● **ASSIGNMENT**: Please output the section of the listing below that opens with the line containing "simpa using h3" and closes with the line containing "meetsB s src 1", exactly and with nothing else.

(INPUT RECORDS Opens)

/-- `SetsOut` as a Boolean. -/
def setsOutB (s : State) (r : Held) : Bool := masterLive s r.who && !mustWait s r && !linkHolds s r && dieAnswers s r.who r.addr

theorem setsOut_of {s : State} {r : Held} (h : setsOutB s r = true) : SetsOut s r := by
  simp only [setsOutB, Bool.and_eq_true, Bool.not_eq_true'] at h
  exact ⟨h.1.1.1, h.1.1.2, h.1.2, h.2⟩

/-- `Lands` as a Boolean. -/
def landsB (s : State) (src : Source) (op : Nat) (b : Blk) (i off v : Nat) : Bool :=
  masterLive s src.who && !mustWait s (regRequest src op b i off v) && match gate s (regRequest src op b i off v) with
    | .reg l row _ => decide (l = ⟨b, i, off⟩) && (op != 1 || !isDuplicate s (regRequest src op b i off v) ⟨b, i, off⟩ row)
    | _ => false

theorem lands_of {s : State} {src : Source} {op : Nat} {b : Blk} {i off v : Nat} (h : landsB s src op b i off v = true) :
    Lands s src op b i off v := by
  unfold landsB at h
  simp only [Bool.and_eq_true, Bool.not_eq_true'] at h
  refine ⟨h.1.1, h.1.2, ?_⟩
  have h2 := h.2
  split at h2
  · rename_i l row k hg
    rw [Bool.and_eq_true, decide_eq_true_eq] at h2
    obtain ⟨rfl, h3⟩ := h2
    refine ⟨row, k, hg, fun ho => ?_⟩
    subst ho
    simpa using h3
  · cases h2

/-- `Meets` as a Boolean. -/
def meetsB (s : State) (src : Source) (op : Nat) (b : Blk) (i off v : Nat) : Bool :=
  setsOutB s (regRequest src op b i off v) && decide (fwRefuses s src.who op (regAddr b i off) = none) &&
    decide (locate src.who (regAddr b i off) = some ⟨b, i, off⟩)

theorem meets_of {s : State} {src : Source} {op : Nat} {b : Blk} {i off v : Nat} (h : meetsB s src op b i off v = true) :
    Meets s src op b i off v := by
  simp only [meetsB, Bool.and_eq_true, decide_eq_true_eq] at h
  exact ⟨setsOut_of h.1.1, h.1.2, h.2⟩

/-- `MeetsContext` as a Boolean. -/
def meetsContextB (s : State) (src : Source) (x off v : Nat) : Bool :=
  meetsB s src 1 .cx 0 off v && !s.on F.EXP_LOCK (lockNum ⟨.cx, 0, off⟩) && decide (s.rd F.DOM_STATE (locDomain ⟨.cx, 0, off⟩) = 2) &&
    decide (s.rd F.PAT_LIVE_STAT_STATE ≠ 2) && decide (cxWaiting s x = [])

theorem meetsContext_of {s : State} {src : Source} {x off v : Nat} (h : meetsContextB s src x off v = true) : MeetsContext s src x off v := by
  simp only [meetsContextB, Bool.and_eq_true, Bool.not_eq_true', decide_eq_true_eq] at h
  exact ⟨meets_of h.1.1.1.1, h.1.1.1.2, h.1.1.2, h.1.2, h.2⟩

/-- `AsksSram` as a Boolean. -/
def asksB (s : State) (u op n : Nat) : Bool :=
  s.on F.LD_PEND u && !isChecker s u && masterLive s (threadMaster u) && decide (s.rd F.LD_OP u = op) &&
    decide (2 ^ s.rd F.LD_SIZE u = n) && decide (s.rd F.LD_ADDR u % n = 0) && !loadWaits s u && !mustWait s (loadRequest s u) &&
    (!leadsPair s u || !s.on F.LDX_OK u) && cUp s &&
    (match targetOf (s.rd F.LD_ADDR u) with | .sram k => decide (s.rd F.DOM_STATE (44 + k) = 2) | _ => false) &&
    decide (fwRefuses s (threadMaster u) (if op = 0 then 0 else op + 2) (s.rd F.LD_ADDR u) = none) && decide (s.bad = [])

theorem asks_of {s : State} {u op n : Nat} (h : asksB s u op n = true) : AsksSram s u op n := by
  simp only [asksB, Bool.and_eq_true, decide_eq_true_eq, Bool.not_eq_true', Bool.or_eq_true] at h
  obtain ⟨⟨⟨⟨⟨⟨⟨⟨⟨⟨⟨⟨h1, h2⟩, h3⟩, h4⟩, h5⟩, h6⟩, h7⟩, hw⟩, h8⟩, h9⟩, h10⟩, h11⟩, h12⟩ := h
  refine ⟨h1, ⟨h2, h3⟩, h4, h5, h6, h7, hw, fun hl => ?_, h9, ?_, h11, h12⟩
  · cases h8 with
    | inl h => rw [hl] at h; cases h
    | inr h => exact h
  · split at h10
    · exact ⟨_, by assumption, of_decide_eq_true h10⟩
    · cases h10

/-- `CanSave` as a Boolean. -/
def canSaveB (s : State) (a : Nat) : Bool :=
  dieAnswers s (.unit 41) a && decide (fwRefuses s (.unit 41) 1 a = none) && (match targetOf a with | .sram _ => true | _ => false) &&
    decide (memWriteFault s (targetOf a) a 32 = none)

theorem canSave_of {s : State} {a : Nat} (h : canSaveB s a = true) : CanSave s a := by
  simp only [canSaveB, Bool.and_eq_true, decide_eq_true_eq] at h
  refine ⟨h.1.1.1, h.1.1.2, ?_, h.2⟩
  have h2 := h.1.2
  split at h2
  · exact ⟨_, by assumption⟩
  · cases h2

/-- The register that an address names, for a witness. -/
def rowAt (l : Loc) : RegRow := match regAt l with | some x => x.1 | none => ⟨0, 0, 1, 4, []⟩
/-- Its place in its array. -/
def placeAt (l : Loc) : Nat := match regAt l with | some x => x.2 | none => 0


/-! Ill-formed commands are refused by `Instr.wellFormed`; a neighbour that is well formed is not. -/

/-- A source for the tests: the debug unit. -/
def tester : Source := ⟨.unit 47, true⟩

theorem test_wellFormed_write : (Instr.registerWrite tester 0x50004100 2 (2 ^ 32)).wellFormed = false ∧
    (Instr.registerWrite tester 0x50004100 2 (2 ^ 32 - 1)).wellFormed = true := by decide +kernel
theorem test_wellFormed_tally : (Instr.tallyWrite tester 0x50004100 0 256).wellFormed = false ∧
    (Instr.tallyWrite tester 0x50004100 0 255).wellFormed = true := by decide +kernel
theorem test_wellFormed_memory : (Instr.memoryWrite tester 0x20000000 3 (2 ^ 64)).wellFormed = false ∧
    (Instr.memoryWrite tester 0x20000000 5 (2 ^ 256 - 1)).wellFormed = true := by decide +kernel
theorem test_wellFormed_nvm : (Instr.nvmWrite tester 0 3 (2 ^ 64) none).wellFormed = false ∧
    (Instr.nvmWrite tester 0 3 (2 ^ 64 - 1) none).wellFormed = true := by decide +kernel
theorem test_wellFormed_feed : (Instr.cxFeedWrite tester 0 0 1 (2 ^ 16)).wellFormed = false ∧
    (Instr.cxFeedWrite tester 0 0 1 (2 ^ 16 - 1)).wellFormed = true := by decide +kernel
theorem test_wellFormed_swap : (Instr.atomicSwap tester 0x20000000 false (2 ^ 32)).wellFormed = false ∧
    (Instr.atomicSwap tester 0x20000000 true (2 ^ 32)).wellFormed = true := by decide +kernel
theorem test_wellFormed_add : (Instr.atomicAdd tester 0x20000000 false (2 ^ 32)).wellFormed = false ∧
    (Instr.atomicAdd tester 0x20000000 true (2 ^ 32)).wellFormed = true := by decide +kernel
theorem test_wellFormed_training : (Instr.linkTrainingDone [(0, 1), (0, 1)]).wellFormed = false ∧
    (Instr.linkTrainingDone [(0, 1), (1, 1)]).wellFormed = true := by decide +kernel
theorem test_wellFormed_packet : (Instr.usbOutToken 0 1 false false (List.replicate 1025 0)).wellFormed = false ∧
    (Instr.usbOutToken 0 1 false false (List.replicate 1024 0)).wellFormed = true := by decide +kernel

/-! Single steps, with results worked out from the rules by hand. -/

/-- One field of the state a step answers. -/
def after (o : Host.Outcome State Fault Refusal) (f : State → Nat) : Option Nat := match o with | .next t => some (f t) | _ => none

(INPUT RECORDS Closes)

● **RESPONSE AREA**:
    simpa using h3
  · cases h2

/-- `Meets` as a Boolean. -/
def meetsB (s : State) (src : Source) (op : Nat) (b : Blk) (i off v : Nat) : Bool :=
  setsOutB s (regRequest src op b i off v) && decide (fwRefuses s src.who op (regAddr b i off) = none) &&
    decide (locate src.who (regAddr b i off) = some ⟨b, i, off⟩)

theorem meets_of {s : State} {src : Source} {op : Nat} {b : Blk} {i off v : Nat} (h : meetsB s src op b i off v = true) :
    Meets s src op b i off v := by
  simp only [meetsB, Bool.and_eq_true, decide_eq_true_eq] at h
  exact ⟨setsOut_of h.1.1, h.1.2, h.2⟩

/-- `MeetsContext` as a Boolean. -/
def meetsContextB (s : State) (src : Source) (x off v : Nat) : Bool :=
  meetsB s src 1 .cx 0 off v && !s.on F.EXP_LOCK (lockNum ⟨.cx, 0, off⟩) && decide (s.rd F.DOM_STATE (locDomain ⟨.cx, 0, off⟩) = 2) &&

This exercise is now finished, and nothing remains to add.